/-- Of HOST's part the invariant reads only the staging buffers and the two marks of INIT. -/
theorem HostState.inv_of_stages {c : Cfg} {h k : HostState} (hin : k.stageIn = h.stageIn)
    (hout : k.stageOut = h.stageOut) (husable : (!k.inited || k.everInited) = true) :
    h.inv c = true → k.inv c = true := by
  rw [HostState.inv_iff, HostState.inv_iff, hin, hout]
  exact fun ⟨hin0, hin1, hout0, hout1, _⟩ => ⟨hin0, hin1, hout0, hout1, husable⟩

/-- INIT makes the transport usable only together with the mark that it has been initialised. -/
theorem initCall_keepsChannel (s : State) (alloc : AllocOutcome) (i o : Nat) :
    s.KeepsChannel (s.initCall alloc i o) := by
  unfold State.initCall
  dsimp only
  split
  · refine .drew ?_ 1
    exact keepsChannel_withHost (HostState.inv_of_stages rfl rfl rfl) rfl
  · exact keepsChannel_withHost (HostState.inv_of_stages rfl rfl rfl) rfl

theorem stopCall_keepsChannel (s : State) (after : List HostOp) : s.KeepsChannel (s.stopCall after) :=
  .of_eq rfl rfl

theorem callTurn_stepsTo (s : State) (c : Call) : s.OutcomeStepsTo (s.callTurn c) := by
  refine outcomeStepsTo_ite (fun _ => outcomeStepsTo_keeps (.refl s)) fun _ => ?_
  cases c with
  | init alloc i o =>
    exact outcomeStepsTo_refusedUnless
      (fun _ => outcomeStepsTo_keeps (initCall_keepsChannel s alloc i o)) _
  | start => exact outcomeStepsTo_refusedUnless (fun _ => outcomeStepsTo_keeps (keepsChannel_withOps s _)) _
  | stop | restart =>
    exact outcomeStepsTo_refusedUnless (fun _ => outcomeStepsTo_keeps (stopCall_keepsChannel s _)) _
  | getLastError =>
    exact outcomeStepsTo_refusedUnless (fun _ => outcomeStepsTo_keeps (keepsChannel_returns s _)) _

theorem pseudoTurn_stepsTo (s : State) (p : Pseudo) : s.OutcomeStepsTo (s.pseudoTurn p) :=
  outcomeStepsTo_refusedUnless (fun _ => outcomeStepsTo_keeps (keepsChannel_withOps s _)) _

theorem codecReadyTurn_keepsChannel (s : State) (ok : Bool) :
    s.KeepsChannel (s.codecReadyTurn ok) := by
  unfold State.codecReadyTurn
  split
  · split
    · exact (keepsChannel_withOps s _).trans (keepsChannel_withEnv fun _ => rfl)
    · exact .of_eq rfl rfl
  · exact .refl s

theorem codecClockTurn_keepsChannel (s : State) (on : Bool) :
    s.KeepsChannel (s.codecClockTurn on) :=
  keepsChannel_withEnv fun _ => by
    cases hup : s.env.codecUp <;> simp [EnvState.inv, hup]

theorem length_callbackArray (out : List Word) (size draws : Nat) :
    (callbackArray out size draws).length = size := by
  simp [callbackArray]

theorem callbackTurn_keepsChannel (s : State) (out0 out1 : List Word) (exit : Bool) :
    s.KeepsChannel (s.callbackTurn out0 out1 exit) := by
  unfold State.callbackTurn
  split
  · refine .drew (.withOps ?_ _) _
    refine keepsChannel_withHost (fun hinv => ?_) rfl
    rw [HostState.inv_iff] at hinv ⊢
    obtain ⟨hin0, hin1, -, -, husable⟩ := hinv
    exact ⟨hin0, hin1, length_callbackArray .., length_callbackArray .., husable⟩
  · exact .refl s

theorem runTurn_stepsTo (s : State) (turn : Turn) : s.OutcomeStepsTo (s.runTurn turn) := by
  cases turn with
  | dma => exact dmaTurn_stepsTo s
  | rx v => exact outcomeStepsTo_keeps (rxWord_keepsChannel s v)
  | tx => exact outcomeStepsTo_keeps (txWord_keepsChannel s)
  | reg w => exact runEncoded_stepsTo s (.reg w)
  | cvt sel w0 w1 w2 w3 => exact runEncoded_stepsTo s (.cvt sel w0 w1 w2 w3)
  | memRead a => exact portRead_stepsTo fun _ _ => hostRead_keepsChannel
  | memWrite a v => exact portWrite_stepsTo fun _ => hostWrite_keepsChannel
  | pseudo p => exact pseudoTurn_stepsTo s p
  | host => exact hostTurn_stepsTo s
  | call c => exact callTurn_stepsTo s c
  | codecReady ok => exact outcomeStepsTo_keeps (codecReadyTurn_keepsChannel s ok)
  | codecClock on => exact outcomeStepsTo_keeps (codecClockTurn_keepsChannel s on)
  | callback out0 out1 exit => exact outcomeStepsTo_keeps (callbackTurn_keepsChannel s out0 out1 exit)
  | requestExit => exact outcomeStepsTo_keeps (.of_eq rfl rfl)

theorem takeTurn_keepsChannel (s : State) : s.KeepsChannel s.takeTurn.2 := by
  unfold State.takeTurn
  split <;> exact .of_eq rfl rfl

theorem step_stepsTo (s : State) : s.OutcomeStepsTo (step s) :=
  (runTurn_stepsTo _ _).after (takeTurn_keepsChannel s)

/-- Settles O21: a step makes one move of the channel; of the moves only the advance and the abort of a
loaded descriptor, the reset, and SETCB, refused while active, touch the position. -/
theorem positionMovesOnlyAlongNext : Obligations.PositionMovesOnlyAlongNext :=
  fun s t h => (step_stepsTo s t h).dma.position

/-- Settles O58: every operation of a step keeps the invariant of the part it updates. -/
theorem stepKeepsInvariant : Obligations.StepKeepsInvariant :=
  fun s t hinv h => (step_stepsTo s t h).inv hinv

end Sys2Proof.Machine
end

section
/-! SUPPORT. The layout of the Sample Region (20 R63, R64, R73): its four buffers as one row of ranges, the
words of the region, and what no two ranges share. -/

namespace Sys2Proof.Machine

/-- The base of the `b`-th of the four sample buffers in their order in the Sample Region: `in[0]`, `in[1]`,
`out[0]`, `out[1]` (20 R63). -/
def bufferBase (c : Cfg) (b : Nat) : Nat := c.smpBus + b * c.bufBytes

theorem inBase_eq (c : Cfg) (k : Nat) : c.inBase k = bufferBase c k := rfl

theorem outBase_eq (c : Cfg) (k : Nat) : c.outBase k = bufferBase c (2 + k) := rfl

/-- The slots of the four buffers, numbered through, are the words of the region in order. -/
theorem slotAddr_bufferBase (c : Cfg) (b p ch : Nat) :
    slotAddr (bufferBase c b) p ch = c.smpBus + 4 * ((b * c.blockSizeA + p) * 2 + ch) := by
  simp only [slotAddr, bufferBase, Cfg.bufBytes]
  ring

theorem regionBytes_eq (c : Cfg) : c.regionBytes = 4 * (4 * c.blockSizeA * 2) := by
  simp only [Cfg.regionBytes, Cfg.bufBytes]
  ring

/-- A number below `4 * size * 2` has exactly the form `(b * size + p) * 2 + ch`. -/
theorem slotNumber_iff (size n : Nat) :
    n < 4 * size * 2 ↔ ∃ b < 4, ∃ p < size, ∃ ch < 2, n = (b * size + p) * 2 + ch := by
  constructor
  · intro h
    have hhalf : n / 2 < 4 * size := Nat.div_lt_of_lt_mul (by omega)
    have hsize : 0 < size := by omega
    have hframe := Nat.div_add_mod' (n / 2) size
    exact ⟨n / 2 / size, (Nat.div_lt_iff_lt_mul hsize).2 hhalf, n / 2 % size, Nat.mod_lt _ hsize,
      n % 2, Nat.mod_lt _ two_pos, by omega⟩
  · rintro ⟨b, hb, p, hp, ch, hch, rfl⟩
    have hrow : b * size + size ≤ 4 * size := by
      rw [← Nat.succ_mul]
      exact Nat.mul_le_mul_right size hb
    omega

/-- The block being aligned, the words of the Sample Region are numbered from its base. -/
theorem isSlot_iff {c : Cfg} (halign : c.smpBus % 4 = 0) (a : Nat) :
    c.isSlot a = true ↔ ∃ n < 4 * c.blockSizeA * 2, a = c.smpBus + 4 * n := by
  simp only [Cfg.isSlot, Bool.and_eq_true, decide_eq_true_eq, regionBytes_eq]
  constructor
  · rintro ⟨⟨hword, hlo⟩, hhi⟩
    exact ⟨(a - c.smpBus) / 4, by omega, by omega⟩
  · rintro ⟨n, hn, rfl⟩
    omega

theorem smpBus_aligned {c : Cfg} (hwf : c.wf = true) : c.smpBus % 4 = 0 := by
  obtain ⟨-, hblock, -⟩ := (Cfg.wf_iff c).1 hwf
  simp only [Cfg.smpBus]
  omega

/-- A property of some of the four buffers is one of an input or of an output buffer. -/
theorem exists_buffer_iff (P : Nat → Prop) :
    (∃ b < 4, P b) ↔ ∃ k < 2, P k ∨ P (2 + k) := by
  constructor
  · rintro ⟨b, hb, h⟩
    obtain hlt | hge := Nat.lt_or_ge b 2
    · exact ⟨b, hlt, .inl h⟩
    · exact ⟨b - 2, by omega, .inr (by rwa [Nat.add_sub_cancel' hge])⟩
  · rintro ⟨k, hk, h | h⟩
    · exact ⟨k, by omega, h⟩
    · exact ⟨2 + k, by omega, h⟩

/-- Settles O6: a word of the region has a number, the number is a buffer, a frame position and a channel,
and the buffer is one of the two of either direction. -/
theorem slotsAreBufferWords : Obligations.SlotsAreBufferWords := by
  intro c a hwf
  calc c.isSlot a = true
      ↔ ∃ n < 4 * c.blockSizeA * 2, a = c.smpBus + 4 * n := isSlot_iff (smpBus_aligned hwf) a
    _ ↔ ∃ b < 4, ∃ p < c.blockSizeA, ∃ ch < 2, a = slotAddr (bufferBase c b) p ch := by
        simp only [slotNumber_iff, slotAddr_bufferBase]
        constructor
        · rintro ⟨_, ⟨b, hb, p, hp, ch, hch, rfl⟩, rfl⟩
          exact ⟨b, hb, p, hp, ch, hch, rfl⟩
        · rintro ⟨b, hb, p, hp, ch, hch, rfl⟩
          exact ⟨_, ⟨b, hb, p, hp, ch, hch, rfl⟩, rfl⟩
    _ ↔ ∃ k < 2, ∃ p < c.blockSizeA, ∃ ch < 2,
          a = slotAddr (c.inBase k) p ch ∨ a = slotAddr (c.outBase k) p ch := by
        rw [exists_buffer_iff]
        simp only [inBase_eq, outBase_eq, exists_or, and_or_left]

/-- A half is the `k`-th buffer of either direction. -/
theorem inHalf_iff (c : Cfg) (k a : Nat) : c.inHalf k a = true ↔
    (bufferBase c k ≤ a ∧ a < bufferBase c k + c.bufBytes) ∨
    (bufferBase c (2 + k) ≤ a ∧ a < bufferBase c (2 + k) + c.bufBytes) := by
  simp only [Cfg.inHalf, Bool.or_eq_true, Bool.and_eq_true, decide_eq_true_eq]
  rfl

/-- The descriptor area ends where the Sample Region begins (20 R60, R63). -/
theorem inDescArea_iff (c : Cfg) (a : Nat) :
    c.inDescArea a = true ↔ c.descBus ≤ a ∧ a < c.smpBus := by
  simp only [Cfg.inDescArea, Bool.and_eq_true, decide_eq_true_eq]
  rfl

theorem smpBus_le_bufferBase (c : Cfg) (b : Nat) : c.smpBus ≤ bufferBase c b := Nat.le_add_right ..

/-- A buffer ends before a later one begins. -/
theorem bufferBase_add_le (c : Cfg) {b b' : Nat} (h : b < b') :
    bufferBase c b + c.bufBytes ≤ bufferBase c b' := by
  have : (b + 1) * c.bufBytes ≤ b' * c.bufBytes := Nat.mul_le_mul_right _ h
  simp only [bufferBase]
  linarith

Problem details:
Could you write out, exactly as they stand, only the lines above that begin at the line with "obtain ⟨hin0, hin1, -, -, husable⟩" and stop after the line with "(rxWord_keepsChannel s v)"?

Reply to the exercise:
    obtain ⟨hin0, hin1, -, -, husable⟩ := hinv
    exact ⟨hin0, hin1, length_callbackArray .., length_callbackArray .., husable⟩
  · exact .refl s

theorem runTurn_stepsTo (s : State) (turn : Turn) : s.OutcomeStepsTo (s.runTurn turn) := by
  cases turn with
  | dma => exact dmaTurn_stepsTo s
  | rx v => exact outcomeStepsTo_keeps (rxWord_keepsChannel s v)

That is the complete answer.